▶ **Stored data**
theorem test_meets_BootAndLiveChangeResults :
    ((tStage 1).live = true ∧ (tStage 1).boot.stage = 1 ∧ (tStage 1).hw.fatal = false ∧ (tStage 1).life.readFuses.lc ≠ 3
      ∧ { (tStage 1).life with scrapped := true }.readFuses.lc = 3 ∧ (true : Bool) ≠ false)
    ∧ (tPow { tP0 with sysRstN := false }).live = false
    ∧ (let s := tStage 2;
      s.live = true ∧ s.boot.stage = 2 ∧ s.boot.order.1.headD false = false ∧ s.boot.order.1.getD 1 true = true
      ∧ (s.boot.check s.life false false).toOption = none ∧ (s.boot.check s.life true false).toOption = none)
    ∧ (let s := { tStage 3 with boot := { (tStage 3).boot with newPolicy := some Policy.none } };
      s.live = true ∧ s.boot.stage = 3 ∧ s.boot.newPolicy = some Policy.none)
    ∧ ((tStage 4).live = true ∧ (tStage 4).boot.stage = 4)
    ∧ ((tStage 5).policyDue = none
      ∧ (let s := { tStage 5 with boot := { (tStage 5).boot with applying := true, newPolicy := some Policy.none } };
        s.policyDue = some Policy.none))
    ∧ (let s := tApplies [2] false;
      255 < 256 ∧ s.boot.applying = true ∧ 2 ∈ s.boot.pendingSecs ∧ (s.cluster 255).newMon = false ∧ s.atBoundary 255 = true
      ∧ (tDs []).boot.applying = false)
    ∧ (let s := tApplies [1] true;
      s.boot.applying = true ∧ s.boot.bootLive = true ∧ 1 ∈ s.boot.pendingSecs ∧ s.hw.takeover = false ∧ s.hw.standby = true
      ∧ s.targetB = false ∧ { s.hw with standby := false }.standby = false)
    ∧ ((tApplies [] false).applyDone = true ∧ (tApplies [] false).targetB = false ∧ (tDs []).applyDone = false) := by
  refine ⟨?_, ?_, ?_, ?_, ?_, ?_, ?_, ?_, ?_⟩ <;> decide +kernel

/-- The images that those states look at are valid, where the free values allow one. -/
theorem test_meets_BootAndLiveChangeResults_image (hs : ∀ l, Config.sha384 l = 0) (hv : ∀ k m g, Config.ecdsaVerifies k m g = true)
    (hp : ∀ l, Config.policyComplete l = true) (hf : ∀ l n, Config.policyField l n = 0) :
    (∃ im, tBoots.boot.check tBoots.life (tBoots.boot.order.1.headD false) false = .ok im)
    ∧ (∃ im, (tApplies [1] true).boot.check (tApplies [1] true).life (tApplies [1] true).targetB true = .ok im)
    ∧ ∃ im, (tApplies [] false).boot.check (tApplies [] false).life (tApplies [] false).targetB true = .ok im := by
  have h := test_image_valid hs hv hp hf
  have ha : ∀ secs live, ∃ im, (tApplies secs live).boot.check tLife false true = .ok im := fun secs live => by
    rw [tCheck_flash (tApplies secs live).boot tImage rfl]; exact h true
  have h1 : tBoots.boot.order.1.headD false = false := by decide +kernel
  have h2 : (tApplies [1] true).targetB = false := by decide +kernel
  have h3 : (tApplies [] false).targetB = false := by decide +kernel
  rw [h1, h2, h3, tCheck_flash tBoots.boot tImage rfl]
  exact ⟨h false, ha _ _, ha _ _⟩

/-- The device with one physical cluster as given, and powered seconds. -/
def tPhys (ph : Nat) (x : Phys) (sec : Nat) : State := { tDs [] with phys := [(ph, x)], psec := sec }

theorem test_meets_RotationResults :
    (let s := tPhys 0 { Phys.reset 0 with lastPass := some 0 } 20400;
      s.physOfRole 0 = some 0 ∧ (s.ownerOf 0).isSome = true ∧ (s.physOf 0).due = false ∧ s.unitRetired uCluster 0 = false
      ∧ s.dueAt 0 ≤ s.psec ∧ (s.ownerOf 1).isNone = true ∧ (s.setPhys 0 { s.physOf 0 with due := true }).refreshHolds.hasTarget 0 = false)
    ∧ (let s := { tPhys 0 { Phys.reset 0 with lastPass := some 0 } 20400 with
        phys := [(0, { Phys.reset 0 with lastPass := some 0 }), (32, { Phys.reset 32 with cond := .passed })]
        policy := { (tDs []).policy with integrity := true } };
      (s.setPhys 0 { s.physOf 0 with due := true }).refreshHolds.hasTarget 0 = true ∧ s.policy.integrity = true
      ∧ s.hw.suspended = false ∧ (s.physOf 0).flagged = none)
    ∧ (let s := tPhys 0 { Phys.reset 0 with lastPass := some 0, due := true } 42000;
      (s.physOf 0).due = true ∧ (s.physOf 0).borrow = false ∧ s.dueAt 0 + 21600 ≤ s.psec ∧ s.hasTarget 0 = false
      ∧ (s.setPhys 0 { s.physOf 0 with borrow := true }).refreshHolds.hasTarget 0 = false)
    ∧ (let s := { tPhys 0 { Phys.reset 0 with lastPass := some 0, due := true } 42000 with
        phys := [(0, { Phys.reset 0 with lastPass := some 0, due := true }), (68, { Phys.reset 68 with cond := .passed })]
        policy := { (tDs []).policy with integrity := true } };
      s.hasTarget 0 = false ∧ (s.setPhys 0 { s.physOf 0 with borrow := true }).refreshHolds.hasTarget 0 = true)
    ∧ (let s := { tPhys 36 { Phys.reset 36 with due := true, lastPass := some 0 } 42000 with
        clusters := [(32, { Cluster.reset with hold := true })] };
      s.physOfRole 32 = some 36 ∧ (s.cluster 32).hold = true ∧ (s.cluster 32).moving = none ∧ s.atBoundary 32 = true
      ∧ s.hw.takeover = false ∧ (s.hw.queued.any fun a => a.kind == uCluster && a.num == 36) = false ∧ s.psec ≤ s.dueAt 36 + 21600
      ∧ (let t := { s with cores := [(256, { Core.reset with kernel := some 0 })] }; t.atBoundary 32 = false)
      ∧ { Cluster.reset with moving := some 68 }.moving = some 68 ∧ { Cluster.reset with retry := true }.retry = true)
    ∧ (let s := { tPhys 0 { Phys.reset 0 with flagged := some 0 } 0 with
        phys := [(0, { Phys.reset 0 with flagged := some 0 }), (32, { Phys.reset 32 with cond := .passed })]
        policy := { (tDs []).policy with integrity := true } };
      (s.targets.find? fun q => q.1 == 0) = some (0, 32))
    ∧ (let s := { tDs [] with hw := { State.reset.hw with units := [⟨uCluster, 36, true⟩] } };
      s.physOfRole 32 = some 36 ∧ s.unitRetired uCluster 36 = true ∧ s.atBoundary 32 = true ∧ s.choose (36 / 36) ≠ none)
    ∧ (let s := { tPhys 287 { Phys.reset 287 with cond := .testing, recDirty := true } 0 with phys := [(287, { Phys.reset 287 with cond := .testing, recDirty := true })] };
      287 < 288 ∧ (s.physOf 287).cond = .testing ∧ (s.physOf 287).retried = false ∧ (s.physOf 287).recDirty = true
      ∧ { Phys.reset 287 with retried := true }.retried = true ∧ (Phys.reset 287).recDirty = false)
    ∧ (let h := State.reset.hw;
      h.fatal = false ∧ h.takeover = false ∧ h.standby = true ∧ h.queued = [] ∧ { h with takeover := true }.takeover = true
      ∧ (let s := { tDs [] with hw := { h with queued := [⟨uCluster, 0, 0, 0, 0⟩] } };
        s.hw.queued = ⟨uCluster, 0, 0, 0, 0⟩ :: [] ∧ s.actionFree = true)
      ∧ (let s := { tDs [] with hw := { h with takeover := true } }; s.actionFree = false)) := by
  refine ⟨?_, ?_, ?_, ?_, ?_, ?_, ?_, ?_, ?_⟩ <;> decide +kernel

/-! ### Host ports, mailbox, tokens, management -/

def tHost (h : HostPort) : State := { tDs [] with hosts := [(0, h)] }
def tH0 : HostPort := HostPort.reset
def tSpdm (code slot : Nat) : SpdmReq := ⟨code, slot, []⟩
/-- The device whose BAR2 window 0 opens the first granule, which is a host-readable and -writable region. -/
def tBar : State :=
  { tDs [] with regs := [(aRgnLo 0 0, 0xF1), (aRgnHi 0 0, 1), (aB2Lo 0 0, 1), (aB2Hi 0 0, 1)] }

theorem test_meets_HostPortResults :
    ((tHost tH0).portLive 0 = true ∧ (tHost tH0).hw.fatal = false ∧ ((tHost tH0).part 0).enabled = true ∧ 3 < 4
      ∧ (tHost tH0).portLive 3 = false)
    ∧ (1 ≤ 15 ∧ 15 < 16 ∧ (tHost tH0).portLive 0 = true)
    ∧ (tH0.preset ≠ .stopping
      ∧ (let s := tHost { tH0 with preset := .stopping };
        (s.host 0).preset = .stopping ∧ ((s.part 0).clusters.any fun c => (s.cluster c).mx.isSome || (s.cluster c).se.isSome) = false)
      ∧ (let s := { tRun tMx with hosts := [(0, { tH0 with preset := .stopping })] };
        ((s.part 0).clusters.any fun c => (s.cluster c).mx.isSome || (s.cluster c).se.isSome) = true)
      ∧ ((tHost { tH0 with preset := .clearing }).host 0).preset = .clearing
      ∧ ((tHost { tH0 with preset := .erasing }).host 0).preset = .erasing)
    ∧ (tH0.perst = false ∧ 7 ≤ 7 ∧ 8 ∈ ([1, 2, 4, 8] : List Nat) ∧ tH0.fatal = false ∧ tH0.cfgReady = false
      ∧ { tH0 with cfgReady := true, vfEnable := true }.cfgReady = true ∧ 15 < 16 ∧ 4095 < 4096
      ∧ { tH0 with spdmSession := 2 }.spdmSession = 2 ∧ 8 ≤ 8)
    ∧ ((tHost tH0).life.noId = false ∧ spdmRefused (tSpdm 0xE6 0) = some 7 ∧ spdmRefused (tSpdm 0x82 1) = some 1
      ∧ spdmRefused (tSpdm 0x84 0) = none ∧ { tLife with noId := true }.noId = true)
    ∧ (0 ∈ { tH0 with ideSecure := [0] }.ideSecure ∧ 0 ∉ tH0.ideSecure)
    ∧ (tBar.portLive 0 = true ∧ (tBar.host 0).fatal = false ∧ tBar.ideOk 0 = true ∧ tBar.b2Admit 0 0x1FFFF8 8 pR = some 0x1FFFF8
      ∧ tBar.b2Admit 0 0x1FFFF8 8 pW = some 0x1FFFF8 ∧ (tHost tH0).b2Admit 0 0 8 pR = none) := by
  refine ⟨?_, ?_, ?_, ?_, ?_, ?_, ?_⟩ <;> decide +kernel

▶ **TASK DIRECTIONS**
Set down only the lines from the line with "((tHost tH0).portLive 0" through the last line of the data above, keeping both the first and the last.

▶ **THE COMPLETED TASK**
    ((tHost tH0).portLive 0 = true ∧ (tHost tH0).hw.fatal = false ∧ ((tHost tH0).part 0).enabled = true ∧ 3 < 4
      ∧ (tHost tH0).portLive 3 = false)
    ∧ (1 ≤ 15 ∧ 15 < 16 ∧ (tHost tH0).portLive 0 = true)
    ∧ (tH0.preset ≠ .stopping
      ∧ (let s := tHost { tH0 with preset := .stopping };
        (s.host 0).preset = .stopping ∧ ((s.part 0).clusters.any fun c => (s.cluster c).mx.isSome || (s.cluster c).se.isSome) = false)
      ∧ (let s := { tRun tMx with hosts := [(0, { tH0 with preset := .stopping })] };
        ((s.part 0).clusters.any fun c => (s.cluster c).mx.isSome || (s.cluster c).se.isSome) = true)
      ∧ ((tHost { tH0 with preset := .clearing }).host 0).preset = .clearing
      ∧ ((tHost { tH0 with preset := .erasing }).host 0).preset = .erasing)
    ∧ (tH0.perst = false ∧ 7 ≤ 7 ∧ 8 ∈ ([1, 2, 4, 8] : List Nat) ∧ tH0.fatal = false ∧ tH0.cfgReady = false
      ∧ { tH0 with cfgReady := true, vfEnable := true }.cfgReady = true ∧ 15 < 16 ∧ 4095 < 4096
      ∧ { tH0 with spdmSession := 2 }.spdmSession = 2 ∧ 8 ≤ 8)
    ∧ ((tHost tH0).life.noId = false ∧ spdmRefused (tSpdm 0xE6 0) = some 7 ∧ spdmRefused (tSpdm 0x82 1) = some 1
      ∧ spdmRefused (tSpdm 0x84 0) = none ∧ { tLife with noId := true }.noId = true)
    ∧ (0 ∈ { tH0 with ideSecure := [0] }.ideSecure ∧ 0 ∉ tH0.ideSecure)
    ∧ (tBar.portLive 0 = true ∧ (tBar.host 0).fatal = false ∧ tBar.ideOk 0 = true ∧ tBar.b2Admit 0 0x1FFFF8 8 pR = some 0x1FFFF8
      ∧ tBar.b2Admit 0 0x1FFFF8 8 pW = some 0x1FFFF8 ∧ (tHost tH0).b2Admit 0 0 8 pR = none) := by
  refine ⟨?_, ?_, ?_, ?_, ?_, ?_, ?_⟩ <;> decide +kernel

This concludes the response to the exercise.